- Material provided

BEGIN

/-- T9.33 -/
theorem test_vvcvtfd : element 3 0 (exec (.vvcvtfd (.immediate 0x0623)) (two 0 0xFFFF7FFF)) = some 0xFFFF7FFF := by decide

/-- T9.38 -/
theorem test_vvcvtfg : element 3 0 (exec (.vvcvtfg (.immediate 0x0723)) (two 0 0xFFFF7FFF)) = some 0xE000FFFF47FF := by decide

/-- T9.18 -/
theorem test_vvcvtfl_overflow : vaer (exec (.vvcvtfl (.immediate 0x2423)) (two 0 0x5000)) = some 0x00080020 := by decide

/-- T9.72 -/
theorem test_vvcvtgf_overflow : vaer (exec (.vvcvtgf (.immediate 0x0D23)) (two 0 0xFFFFFFFFFFFF47FF)) = some 0x00080008 := by decide

/-- T9.65 -/
theorem test_vvcvtgl_reserved : vaer (exec (.vvcvtgl (.immediate 0x2C23)) (two 0 0x8000)) = some 0x00080004 := by decide

/-- T9.51 -/
theorem test_vvcvtdf_overflow : vaer (exec (.vvcvtdf (.immediate 0x0923)) (two 0 0xFFFFFFFFFFFF7FFF)) = some 0x00080008 := by decide

/-- T9.32 -/
theorem test_vvcvt : element 3 0 (exec (.vvcvt (.immediate 0x0623)) (two 0 0xBF00)) = some 0xBF00 := by decide

/-- T10.1 -/
theorem test_vvmerge :
    ([0, 1, 2, 3, 4] : List (Fin 64)).map (fun i => element 3 i (exec (.vvmerge (.immediate 0x4123))
      (setV (setV (launch.setVp { launch.vp with vlr := 4, vmr := 5 }) 1 [0x10, 0x11, 0x12, 0x13, 0x14]) 2
        [0xBBBBBBBB00000020, 0x21, 0x22, 0x23, 0x24]))) = [some 0x10, some 0x21, some 0x12, some 0x23, some 0] := by decide

/-- T10.2 -/
theorem test_vsmerge :
    ([0, 1] : List (Fin 64)).map (fun i => element 3 i
      (exec (.vsmerge (.immediate 0x4023) (.immediate 0x0123456789ABCDEF))
        (setV (launch.setVp { launch.vp with vlr := 4, vmr := 5 }) 2 [0x20, 0xBBBBBBBB00000021]))) =
      [some 0x0123456789ABCDEF, some 0xBBBBBBBB00000021] := by decide

/-- VLR 8, VMR 10110010 binary. -/
def compressing : State := launch.setVp { launch.vp with vlr := 8, vmr := 0xB2 }

/-- T11.1 -/
theorem test_iota : element 5 3 (exec (.iota (.immediate 0x4005) (.literal 4)) compressing) = long 3 0x1C := by rfl

/-- T11.1 -/
theorem test_iota_count :
    seen (fun s => s.vp.vcr.toNat) (exec (.iota (.immediate 0x4005) (.literal 4)) compressing) = some 4 := by decide

/-- Memory image M0 of T12 at 1000 hex, VLR 3, V2 offsets of T12.10. -/
def loading : State :=
  setV { launch with
    mem := launch.mem.writeCells
      (cellsLE 0x1000 32 0x8888888877777777666666665555555544444444333333332222222211111111)
    vp := { launch.vp with vlr := 3 } } 2 [0xDEADBEEF00000008, 0, 0x18]

/-- T12.2: stride -4. -/
theorem test_vldl :
    element 1 2 (exec (.vldl (.immediate 1) (.mem (.absolute 0x100C)) (.immediate 0xFFFFFFFC)) loading) =
      long 2 0x22222222 := by rfl

/-- T12.8 -/
theorem test_vldq :
    element 1 1 (exec (.vldq (.immediate 1) (.mem (.absolute 0x1000)) (.literal 8)) loading) =
      some 0x4444444433333333 := by decide

/-- T12.10 -/
theorem test_vgathl :
    element 1 0 (exec (.vgathl (.immediate 0x0021) (.mem (.absolute 0x1000))) loading) = long 0 0x33333333 := by rfl

/-- T12.12, with offsets 8, 0, 18 hex. -/
theorem test_vgathq :
    element 1 2 (exec (.vgathq (.immediate 0x0021) (.mem (.absolute 0x1000))) loading) =
      some 0x8888888877777777 := by decide

/-- T12.5: an unaligned element address under the asynchronous method sets PMF and MF (T16.4). -/
theorem test_vldl_unaligned :
    seen (fun s => s.vp.vpsr.toNat) (exec (.vldl (.immediate 1) (.mem (.absolute 0x1002)) (.literal 4))
      (loading.setVp { loading.vp with vlr := 1 })) = some 0x61 := by decide

/-- V1 holds what is stored, V2 the offsets, VLR 4. -/
def storing : State :=
  setV (setV (launch.setVp { launch.vp with vlr := 4 }) 1
    [0xAAAAAAAA0000000A, 0xBBBBBBBB0000000B, 0xCCCCCCCC0000000C, 0xDDDDDDDD0000000D]) 2 [8, 0, 8, 4]

/-- Memory after the step. -/
def stored (a n : Nat) (o : Out) : Option Nat := seen (fun s => s.mem.readLE a n) o

/-- T12.14 -/
theorem test_vstl : stored 0x2000 16 (exec (.vstl (.immediate 1) (.mem (.absolute 0x2000)) (.literal 4)) storing) =
    some 0x0000000D0000000C0000000B0000000A := by decide

/-- T12.15: stride zero leaves the highest-numbered element. -/
theorem test_vstl_stride_zero :
    stored 0x2000 4 (exec (.vstl (.immediate 1) (.mem (.absolute 0x2000)) (.literal 0)) storing) = some 0xD := by decide

/-- T12.18 -/
theorem test_vstq : stored 0x2000 16 (exec (.vstq (.immediate 1) (.mem (.absolute 0x2000)) (.literal 8)) storing) =
    some 0xBBBBBBBB0000000BAAAAAAAA0000000A := by decide

/-- T12.19 -/
theorem test_vscatl : stored 0x2000 12 (exec (.vscatl (.immediate 0x0021) (.mem (.absolute 0x2000))) storing) =
    some 0x0000000C0000000D0000000B := by decide

/-- T12.21 -/
theorem test_vscatq :
    stored 0x2000 16 (exec (.vscatq (.immediate 0x0021) (.mem (.absolute 0x2000)))
      (storing.setVp { storing.vp with vlr := 2 })) = some 0xAAAAAAAA0000000ABBBBBBBB0000000B := by decide

/-- R0 to R3 = 11, 22, 80000000, 7F hex; VMR all ones, VCR 7F. -/
def moving : State :=
  { launch with
    cpu := { launch.cpu with gpr := ((launch.cpu.gpr.set 1 0x22).set 2 0x80000000).set 3 0x7F }
    vp := { launch.vp with vmr := 0xFFFFFFFFFFFFFFFF, vcr := 0x7F } }

/-- T14.1, T14.5, T14.6, T14.7 -/
theorem test_mtvp_forms :
    seen (fun s => s.vp.vlr.toNat) (exec (.mtvlr (.literal 1) (.immediate 64)) moving) = some 64 ∧
    seen (fun s => s.vp.vcr.toNat) (exec (.mtvcr (.literal 0) (.reg 3)) moving) = some 0x7F ∧
    mask (exec (.mtvmrlo (.literal 2) (.literal 0)) moving) = some 0xFFFFFFFF00000000 ∧
    mask (exec (.mtvmrhi (.literal 3) (.reg 2)) moving) = some 0x80000000FFFFFFFF ∧
    mask (exec (.mtvp (.literal 3) (.reg 2)) moving) = some 0x80000000FFFFFFFF := by decide

/-- T14.3 -/
theorem test_mtvlr_high_bits :
    refusal (exec (.mtvlr (.literal 1) (.immediate 0x80)) moving) = some .mtvpHighBits := by decide

/-- R0 of the next state. -/
def reg0 (o : Out) : Option Nat := seen (fun s => (s.cpu.readReg 0 0).toNat) o

/-- T14.1, T14.5, T14.6 -/
theorem test_mfvp_forms :
    reg0 (exec (.mfvlr (.literal 1) (.reg 0)) moving) = some 1 ∧
    reg0 (exec (.mfvcr (.literal 0) (.reg 0)) moving) = some 0x7F ∧
    reg0 (exec (.mfvmrlo (.literal 2) (.reg 0)) moving) = some 0xFFFFFFFF ∧
    reg0 (exec (.mfvmrhi (.literal 3) (.reg 0)) moving) = some 0xFFFFFFFF ∧
    reg0 (exec (.mfvp (.literal 1) (.reg 0)) moving) = some 1 := by decide

/-- T14.8, T14.9: a free value, and the PC goes on. -/
theorem test_sync :
    seen (fun s => s.cpu.pc.toNat) (exec (.sync (.literal 4) (.reg 0)) moving) = some 0x204 ∧
    seen (fun s => s.cpu.pc.toNat) (exec (.msync (.literal 5) (.reg 0)) moving) = some 0x204 := by decide

/-- T14.11, T14.13 -/
theorem test_vsync :
    seen (fun s => s.cpu.pc.toNat) (exec (.vsync (.literal 0)) moving) = some 0x203 ∧
    refusal (exec (.vsync (.literal 1)) moving) = some .reservedRegnum := by decide

/-- T16.1: with S_VEN clear the vector instruction takes the disabled fault through SCB offset 68 hex. -/
theorem test_disabled :
    seen (fun s => s.cpu.pc.toNat) (exec (.mtvlr (.literal 1) (.literal 4))
      { launch with
        cpu := { launch.cpu with venSeen := false, sps := launch.cpu.sps.set 0 0x800 }
        mem := launch.mem.writeCells (cellsLE 0x68 4 0x80001000) }) = some 0x80001000 := by decide

/-- T15.3, T15.5, T15.7: MTPR to VPSR. -/
theorem test_mtpr_vpsr :
    ([0x81, 1, 0x80] : List Quad).map (fun v => seen (fun s => s.vp.vpsr.toNat) (execMtpr (.immediate v) (.immediate 0x90)
      (launch.setVp { launch.vp with vpsr := 0x80, vaer := 0x00040002 }))) = [some 1, some 0x81, some 0] ∧
    seen (fun s => s.vp.vpsr.toNat + s.vp.vaer.toNat) (execMtpr (.immediate 3) (.immediate 0x90)
      (launch.setVp { launch.vp with vpsr := 0x02000080, vaer := 0x00010020 })) = some 1 := by decide

/-- T16.10: MFPR of VAER. -/
theorem test_mfpr_vaer :
    reg0 (execMfpr (.immediate 0x91) (.reg 0) (launch.setVp { launch.vp with vaer := 0x00080002 })) =
      some 0x00080002 := by decide

/-- An addition that is pending: V3 gets V1 + V2. -/
def addEntry : QEntry := { op := .intArith .add .vv, cntrl := 0x0123, len := 1 }

/-- The vector processor runs nothing before the next instruction; an addition is pending. -/
def delayed : State :=
  { launch with sched := [[]], vp := { launch.vp with queue := [addEntry] } }

/-- R44: MFPR from VPSR shows BSY while something pending can execute. -/
theorem test_busy : reg0 (execMfpr (.immediate 0x90) (.reg 0) delayed) = some 0x80000001 := by decide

END

- Aim of the task
The lines to copy are those in the listing that contain "Option".

- Reply to the exercise
def stored (a n : Nat) (o : Out) : Option Nat := seen (fun s => s.mem.readLE a n) o
def reg0 (o : Out) : Option Nat := seen (fun s => (s.cpu.readReg 0 0).toNat) o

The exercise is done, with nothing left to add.